/-- A frame reported by a controller that is no CNP request, a reference message and a value frame end up last in the bus's cut
of each lane that takes cuts, with start and end of frame in steps of 10 ns and TEC and REC counted with them, unless the
frame ended before the cut opened; an own frame ends the transmission; CAN_LOCAL shows the lane's own receive counter,
counted by its own controller; no other register changes. Rounding up to a step (log 77) and the counting of errors as in ISO
11898-1 (log 103) are the model's. (12_can_controllers.md (R374); 13_time_triggered_schedule.md (R410);
13_time_triggered_schedule.md (R414); 13_time_triggered_schedule.md (R426); 13_time_triggered_schedule.md (R429);
01_node_architecture.md (R32)) -/
def Obligations.FrameReportsEnterTheCut : Prop :=
  (∀ (bus : Bus) (f : FrameRep) (s : State) (i : LaneId), (s.lane i).takes = true →
    f.tx.isSome = true ∨ f.ok = false ∨ f.frame.ide = false ∨ f.frame.rtr = true ∨ (cnpClass f.frame.id ≠ 3 ∧ cnpClass f.frame.id ≠ 6) →
    ∃ t, exec (.frameReport bus f) s = .next t ∧ t.sh.regs = s.sh.regs ∧ t.pending = s.pending ∧
      (s.lane i).regsBut [CAN_LOCAL bus.num] (t.lane i) ∧
      (t.lane i).fld (CAN_LOCAL bus.num) CAN_LOCAL_OWN_REC =
        (s.lane i).ownRec (s.sh.counts s.lead bus.num) s.sh.auth bus.num (t.sh.can bus.num).rxc f % 256 ∧
      ((t.lane i).can bus.num).cut = ((s.lane i).can bus.num).cut ++ (if s.sh.gt < canStep (s.sh.gt + f.t) then [⟨f, canStep (s.sh.gt + f.t - f.len), canStep (s.sh.gt + f.t),
        (t.sh.can bus.num).tec, (t.sh.can bus.num).rxc⟩] else []) ∧
      (t.sh.can bus.num).tec = (if s.sh.counts s.lead bus.num then tecAfter f (s.sh.can bus.num).tec (s.sh.can bus.num).rxc
        else (s.sh.can bus.num).tec) ∧
      (t.sh.can bus.num).sending = (if f.tx.isSome then none else (s.sh.can bus.num).sending)) ∧
  (∀ (bus : Bus) (p : BitVec 3) (node : BitVec 7) (ep : BitVec 48) (b6 : Byte) (u len : Nat) (s : State) (i : LaneId),
    (s.lane i).takes = true →
    let f := goodRx (cnpFrame (cnpId p.toNat 0 node.toNat 0) (leBytes 6 ep.toNat ++ [b6, 0#8])) u len
    ∃ t, exec (.referenceMessage bus p node ep b6 u len) s = .next t ∧ t.sh.regs = s.sh.regs ∧ t.pending = s.pending ∧
      (s.lane i).regsBut [CAN_LOCAL bus.num] (t.lane i) ∧
      ((t.lane i).can bus.num).cut = ((s.lane i).can bus.num).cut ++ (if s.sh.gt < canStep (s.sh.gt + u) then [⟨f, canStep (s.sh.gt + u - len), canStep (s.sh.gt + u),
          (t.sh.can bus.num).tec, (t.sh.can bus.num).rxc⟩] else [])) ∧
  (∀ (bus : Bus) (p : BitVec 3) (node : BitVec 7) (obj : BitVec 13) (data : List Byte) (u len : Nat) (s : State) (i : LaneId),
    (s.lane i).takes = true →
    let f := goodRx (cnpFrame (cnpId p.toNat 1 node.toNat obj.toNat) (data.take 64)) u len
    ∃ t, exec (.valueFrame bus p node obj data u len) s = .next t ∧ t.sh.regs = s.sh.regs ∧ t.pending = s.pending ∧
      (s.lane i).regsBut [CAN_LOCAL bus.num] (t.lane i) ∧
      ((t.lane i).can bus.num).cut = ((s.lane i).can bus.num).cut ++ (if s.sh.gt < canStep (s.sh.gt + u) then [⟨f, canStep (s.sh.gt + u - len), canStep (s.sh.gt + u),
          (t.sh.can bus.num).tec, (t.sh.can bus.num).rxc⟩] else []))

/-- A register request to the node is served at its end of frame and one response with status, address and words joins the bus's
queue of each lane; a malformed one, as one of less than 8 data bytes is, is answered 3 with no effect. With 4 responses
waiting it is dropped and counted in REQDROP. An image-transfer frame is checked, its page words and offset are written as
CNP writes where the status is 0, and one response with the status joins the queue. The object index of a response is a free
value (log 43). (13_time_triggered_schedule.md (R430); 13_time_triggered_schedule.md (R431); 13_time_triggered_schedule.md
(R432); 13_time_triggered_schedule.md (R433); 13_time_triggered_schedule.md (R434); 15_firing_image.md (R495)) -/
def Obligations.CnpRequestsAreAnswered : Prop :=
  (∀ (bus : Bus) (p : BitVec 3) (node : BitVec 7) (data : List Byte) (u len : Nat) (s : State) (i : LaneId),
    let f := cnpFrame (cnpId p.toNat 3 node.toNat 0) (data.take 64)
    let d := frameBytes f
    let s1 := s.canIn bus.num (goodRx f u len)
    let r := s1.serve (regReq d) (canStep (s.sh.gt + u))
    s1.asked d = true → s1.responses bus.num < 4 → (r.2.2.lane i).sends = true →
    ∃ t, exec (.registerRequest bus p node data u len) s = .next t ∧ t.pending = s.pending ∧ (t.lane i).regs = (r.2.2.lane i).regs ∧
      ((t.lane i).can bus.num).own = ((r.2.2.lane i).can bus.num).own ++
        [{ kind := 1, id := cnpId p.toNat 4 r.2.2.nodeAddr (Config.respObject 4 (d.getD 1 0#8).toNat).toNat,
           data := [BitVec.ofNat 8 node.toNat, d.getD 1 0#8, BitVec.ofNat 8 r.1, BitVec.ofNat 8 (regReq d).w,
             d.getD 4 0#8, d.getD 5 0#8, d.getD 6 0#8, d.getD 7 0#8] ++ wordsBytes r.2.1 }] ∧
      ((regReq d).bad = true → r.1 = 3 ∧ r.2.1 = [] ∧ r.2.2 = s1) ∧ (d.length < 8 → (regReq d).bad = true)) ∧
  (∀ (bus : Bus) (p : BitVec 3) (node : BitVec 7) (data : List Byte) (u len : Nat) (s : State) (i : LaneId),
    let f := cnpFrame (cnpId p.toNat 3 node.toNat 0) (data.take 64)
    let s1 := s.canIn bus.num (goodRx f u len)
    s1.asked (frameBytes f) = true → 4 ≤ s1.responses bus.num → (s.lane i).takes = true →
    ∃ t, exec (.registerRequest bus p node data u len) s = .next t ∧ t.sh.regs = s.sh.regs ∧
      (s.lane i).regsBut [CAN_LOCAL bus.num, CNP_STAT] (t.lane i) ∧
      ((t.lane i).can bus.num).own = ((s.lane i).can bus.num).own ∧
      (t.lane i).fld CNP_STAT CNP_STAT_REQDROP = min 255 ((s.lane i).fld CNP_STAT CNP_STAT_REQDROP + 1)) ∧
  (∀ (bus : Bus) (p : BitVec 3) (node : BitVec 7) (target tag : Byte) (off : BitVec 24) (data : List Byte) (u len : Nat) (s : State)
    (i : LaneId),
    let d := [target, tag] ++ leBytes 3 off.toNat ++ [0#8, 0#8, 0#8] ++ (data ++ List.replicate 32 0#8).take 32 ++ List.replicate 8 0#8
    let now := canStep (s.sh.gt + u)
    let s1 := s.canIn bus.num (goodRx (cnpFrame (cnpId p.toNat 6 node.toNat 0) d) u len)
    let st := s1.partStatus off.toNat now
    let s2 := if st = 0 then (partWrites off.toNat d).foldl (fun s x => s.aliasWrite now x.1 x.2 true) s1 else s1
    s1.asked d = true → s1.responses bus.num < 4 → (s2.lane i).sends = true →
    ∃ t, exec (.imageTransferFrame bus p node target tag off data u len) s = .next t ∧ t.pending = s.pending ∧
      (t.lane i).regs = (s2.lane i).regs ∧ (t.lane i).writes = (s2.lane i).writes ∧
      ((t.lane i).can bus.num).own = ((s2.lane i).can bus.num).own ++
        [{ kind := 1, id := cnpId p.toNat 6 s2.nodeAddr (Config.respObject 6 tag.toNat).toNat,
           data := [BitVec.ofNat 8 node.toNat, tag] ++ leBytes 3 off.toNat ++ [BitVec.ofNat 8 st, 0#8, 0#8] }])

/-- ALONE is set with its record after 16 unacknowledged frames and cleared after an acknowledged one; ESTATE follows TEC above
255 and TEC or REC above 127; recovery clears the counters of a controller that is bus-off and does nothing otherwise;
detection steps of 25 ms, the entry of the lane with authority into normal mode and the 1 s lone-error window act on their
bus alone. An accessor's read locks a receive buffer and ends a lock that it held in the other view; its release clears NEW
and OVR and lets a kept frame in; a lock times out after 1 ms and counts in LOCKTO. Only the named registers of that bus and
lane change. (12_can_controllers.md (R381); 12_can_controllers.md (R386); 12_can_controllers.md (R393); 12_can_controllers.md
(R394); 12_can_controllers.md (R395); 12_can_controllers.md (R398); 12_can_controllers.md (R399); 12_can_controllers.md
(R400)) -/
def Obligations.CanStateRows : Prop :=
  (∀ (bus : Bus) (s : State) (i : LaneId), (s.lane i).computes = true →
    16 ≤ (s.lane i).fld (CAN_ERRC bus.num) CAN_ERRC_ACKRUN → (s.lane i).on (CAN_STAT bus.num) CAN_STAT_ALONE = false →
    ∃ t, exec (.aloneChange bus) s = .next t ∧ s.sharedKept t ∧ (s.lane i).regsBut [CAN_STAT bus.num] (t.lane i) ∧
      (t.lane i).on (CAN_STAT bus.num) CAN_STAT_ALONE = true ∧ (t.lane i).raised = (s.lane i).raised ||| evBit (evCanState bus.num) ∧
      ∃ f : Formed, (t.lane i).formed = (s.lane i).formed ++ [f] ∧ f.r.code = 0x0903 ∧ f.r.p0 = w32 (bus.num + 1) ∧ f.r.p1 = 1#32) ∧
  (∀ (bus : Bus) (s : State) (i : LaneId), (s.lane i).computes = true →
    (s.lane i).fld (CAN_ERRC bus.num) CAN_ERRC_ACKRUN = 0 → (s.lane i).on (CAN_STAT bus.num) CAN_STAT_ALONE = true →
    ∃ t, exec (.aloneChange bus) s = .next t ∧ s.sharedKept t ∧ (s.lane i).regsBut [CAN_STAT bus.num] (t.lane i) ∧
      (t.lane i).on (CAN_STAT bus.num) CAN_STAT_ALONE = false) ∧
  (∀ (l : Lane) (b time tec recv : Nat), b < 2 →
    (l.canState b time tec recv).fld (CAN_STAT b) CAN_STAT_ESTATE =
      (if 255 < tec then 2 else if 127 < tec ∨ 127 < recv then 1 else 0)) ∧
  (∀ (bus : Bus) (s : State), 255 < (s.sh.can bus.num).tec →
    ∃ t, exec (.busOffRecovery bus) s = .next t ∧ s.lanesKept t ∧ t.sh.regs = s.sh.regs ∧
      t.sh.can bus.num = { s.sh.can bus.num with recov := true, tec := 0, rxc := 0 }) ∧
  (∀ (bus : Bus) (s : State), (s.sh.can bus.num).tec ≤ 255 → exec (.busOffRecovery bus) s = .next s) ∧
  (∀ (bus : Bus) (u : Nat) (s : State), (s.sh.can bus.num).det.step = 1 → (s.sh.can bus.num).det.since + 25000000 ≤ s.sh.gt + u →
    ∃ t, exec (.rateDetectStep bus u) s = .next t ∧ s.lanesKept t ∧ t.sh.regs = s.sh.regs ∧
      (t.sh.can bus.num).det.since = s.sh.gt + u ∧ (t.sh.can bus.num).det.step = 1 ∧
      (t.sh.can bus.num).det.rate =
        nextRate (ratesOf (s.lead.fld (CAN_CFG2 bus.num) CAN_CFG2_NMASK) 4) (s.sh.can bus.num).det.rate) ∧
  (∀ (bus : Bus) (s : State) (i : LaneId), (s.lane i).takes = true → s.sh.auth = some i → (s.lane i).id = i →
    (s.lane i).fld (CAN_LOCAL bus.num) CAN_LOCAL_OWNMODE = 1 →
    ∃ t, exec (.canNormalEntry bus) s = .next t ∧ s.sharedKept t ∧ (s.lane i).regsBut [CAN_LOCAL bus.num] (t.lane i) ∧
      ((t.lane i).can bus.num).normalDue = false ∧
      (t.lane i).fld (CAN_LOCAL bus.num) CAN_LOCAL_OWNMODE = (if (s.lane i).on (CAN_STAT bus.num) CAN_STAT_RESTR then 3 else 2)) ∧
  (∀ (bus : Bus) (s : State) (i : LaneId), (s.lane i).computes = true → s.sh.gt % 1000000000 = 0 →
    ((s.lane i).can bus.num).winAt ≠ s.sh.gt →
    let q := if ((s.lane i).can bus.num).winLone then 0 else ((s.lane i).can bus.num).quiet + 1
    let ends := (s.lane i).instep && decide (10 ≤ q) && (s.lane i).on (CAN_STAT bus.num) CAN_STAT_RESTR
    ∃ t, exec (.loneErrorWindow bus) s = .next t ∧ s.sharedKept t ∧ (s.lane i).regsBut [CAN_STAT bus.num] (t.lane i) ∧
      (t.lane i).fld (CAN_STAT bus.num) CAN_STAT_LONES = 0 ∧ ((t.lane i).can bus.num).winLone = false ∧
      ((t.lane i).can bus.num).winAt = s.sh.gt ∧ ((t.lane i).can bus.num).quiet = (if ends then 0 else q) ∧
      (t.lane i).on (CAN_STAT bus.num) CAN_STAT_RESTR = ((s.lane i).on (CAN_STAT bus.num) CAN_STAT_RESTR && !ends)) ∧
  (∀ (i : LaneId) (acc : Accessor) (bus : Bus) (m : Fin 128) (u : Nat) (s : State), (s.lane i).rxBuffer bus.num m = true →
    (s.lane i).lockOf acc = none →
    ∃ t, exec (.rxBufferLock i acc bus m u) s = .next t ∧ s.sharedKept t ∧ t.lane i.other = (s.lane i.other).unlock acc ∧
      ((s.lane i.other).lockOf acc = none → t.lane i.other = s.lane i.other) ∧
      (s.lane i).regsBut [CAN_BST bus.num m, CAN_NEW bus.num (m / 32), CAN_TXF bus.num (m / 32)] (t.lane i) ∧
      (t.lane i).on (CAN_BST bus.num m) CAN_BST_LOCK = true ∧ (t.lane i).lockOf acc = some (bus.num, m.val, s.sh.gt + u) ∧
      (t.lane i).on (CAN_BST bus.num m) CAN_BST_NEW = (s.lane i).on (CAN_BST bus.num m) CAN_BST_NEW) ∧
  (∀ (i : LaneId) (acc : Accessor) (bus : Bus) (m : Fin 128) (s : State), (s.lane i).heldBy bus.num m acc = true →
    (∀ a, a ≠ acc → (s.lane i).heldBy bus.num m a = false) → (∀ p ∈ ((s.lane i).can bus.num).pend, p.1 ≠ m.val) →
    ∃ t, exec (.rxBufferRelease i acc bus m) s = .next t ∧ s.sharedKept t ∧
      t.lane i.other = (s.lane i.other).rxRelease acc bus.num m ∧
      ((s.lane i.other).heldBy bus.num m acc = false → t.lane i.other = s.lane i.other) ∧
      (s.lane i).regsBut [CAN_BST bus.num m, CAN_NEW bus.num (m / 32), CAN_TXF bus.num (m / 32)] (t.lane i) ∧
      (t.lane i).on (CAN_BST bus.num m) CAN_BST_NEW = false ∧ (t.lane i).on (CAN_BST bus.num m) CAN_BST_OVR = false ∧
      (t.lane i).on (CAN_BST bus.num m) CAN_BST_LOCK = false ∧ (t.lane i).lockOf acc = none ∧
      bitOf ((t.lane i).rd (CAN_NEW bus.num (m / 32))) (m % 32) = false) ∧
  (∀ (i : LaneId) (acc : Accessor) (bus : Bus) (m : Fin 128) (x : CanIn) (s : State), (s.lane i).heldBy bus.num m acc = true →
    (∀ a, a ≠ acc → (s.lane i).heldBy bus.num m a = false) → ((s.lane i).can bus.num).pend = [(m.val, x)] →
    ∃ t, exec (.rxBufferRelease i acc bus m) s = .next t ∧ s.sharedKept t ∧
      (t.lane i).on (CAN_BST bus.num m) CAN_BST_NEW = true ∧ (t.lane i).on (CAN_BST bus.num m) CAN_BST_PEND = false ∧
      (t.lane i).on (CAN_BST bus.num m) CAN_BST_LOCK = false ∧ ((t.lane i).can bus.num).pend = [] ∧
      (t.lane i).rd (CAN_TSLO bus.num m) = w32 x.sof ∧
      ∀ w, w < 18 → (t.lane i).rd (CAN_BW bus.num m w) = (frameWords x.rep.frame).getD w 0#32) ∧
  (∀ (i : LaneId) (acc : Accessor) (bus : Bus) (m : Fin 128) (from_ u : Nat) (s : State),
    (s.lane i).lockOf acc = some (bus.num, m.val, from_) → from_ + 1000000 ≤ s.sh.gt + u →
    (∀ a, a ≠ acc → (s.lane i).heldBy bus.num m a = false) → (∀ p ∈ ((s.lane i).can bus.num).pend, p.1 ≠ m.val) →
    ∃ t, exec (.lockTimeout i acc u) s = .next t ∧ s.otherKept i t ∧
      (s.lane i).regsBut [CAN_BST bus.num m, CAN_NEW bus.num (m / 32), CAN_TXF bus.num (m / 32)] (t.lane i) ∧
      (t.lane i).on (CAN_BST bus.num m) CAN_BST_LOCK = false ∧ (t.lane i).lockOf acc = none ∧
      (t.lane i).fld (CAN_BST bus.num m) CAN_BST_LOCKTO =
        min (2 ^ CAN_BST_LOCKTO.width - 1) ((s.lane i).fld (CAN_BST bus.num m) CAN_BST_LOCKTO + 1) ∧
      (t.lane i).on (CAN_BST bus.num m) CAN_BST_NEW = (s.lane i).on (CAN_BST bus.num m) CAN_BST_NEW)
* * * * * * * * *
**Directions:**
Where the listing above reaches the line that contains "((s.lane i.other).heldBy bus.num", start retyping, and finish with the line that contains "(t.lane i).fld (CAN_BST"; reproduce those lines exactly and no others.

**Task solution:**
      ((s.lane i.other).heldBy bus.num m acc = false → t.lane i.other = s.lane i.other) ∧
      (s.lane i).regsBut [CAN_BST bus.num m, CAN_NEW bus.num (m / 32), CAN_TXF bus.num (m / 32)] (t.lane i) ∧
      (t.lane i).on (CAN_BST bus.num m) CAN_BST_NEW = false ∧ (t.lane i).on (CAN_BST bus.num m) CAN_BST_OVR = false ∧
      (t.lane i).on (CAN_BST bus.num m) CAN_BST_LOCK = false ∧ (t.lane i).lockOf acc = none ∧
      bitOf ((t.lane i).rd (CAN_NEW bus.num (m / 32))) (m % 32) = false) ∧
  (∀ (i : LaneId) (acc : Accessor) (bus : Bus) (m : Fin 128) (x : CanIn) (s : State), (s.lane i).heldBy bus.num m acc = true →
    (∀ a, a ≠ acc → (s.lane i).heldBy bus.num m a = false) → ((s.lane i).can bus.num).pend = [(m.val, x)] →
    ∃ t, exec (.rxBufferRelease i acc bus m) s = .next t ∧ s.sharedKept t ∧
      (t.lane i).on (CAN_BST bus.num m) CAN_BST_NEW = true ∧ (t.lane i).on (CAN_BST bus.num m) CAN_BST_PEND = false ∧
      (t.lane i).on (CAN_BST bus.num m) CAN_BST_LOCK = false ∧ ((t.lane i).can bus.num).pend = [] ∧
      (t.lane i).rd (CAN_TSLO bus.num m) = w32 x.sof ∧
      ∀ w, w < 18 → (t.lane i).rd (CAN_BW bus.num m w) = (frameWords x.rep.frame).getD w 0#32) ∧
  (∀ (i : LaneId) (acc : Accessor) (bus : Bus) (m : Fin 128) (from_ u : Nat) (s : State),
    (s.lane i).lockOf acc = some (bus.num, m.val, from_) → from_ + 1000000 ≤ s.sh.gt + u →
    (∀ a, a ≠ acc → (s.lane i).heldBy bus.num m a = false) → (∀ p ∈ ((s.lane i).can bus.num).pend, p.1 ≠ m.val) →
    ∃ t, exec (.lockTimeout i acc u) s = .next t ∧ s.otherKept i t ∧
      (s.lane i).regsBut [CAN_BST bus.num m, CAN_NEW bus.num (m / 32), CAN_TXF bus.num (m / 32)] (t.lane i) ∧
      (t.lane i).on (CAN_BST bus.num m) CAN_BST_LOCK = false ∧ (t.lane i).lockOf acc = none ∧
      (t.lane i).fld (CAN_BST bus.num m) CAN_BST_LOCKTO =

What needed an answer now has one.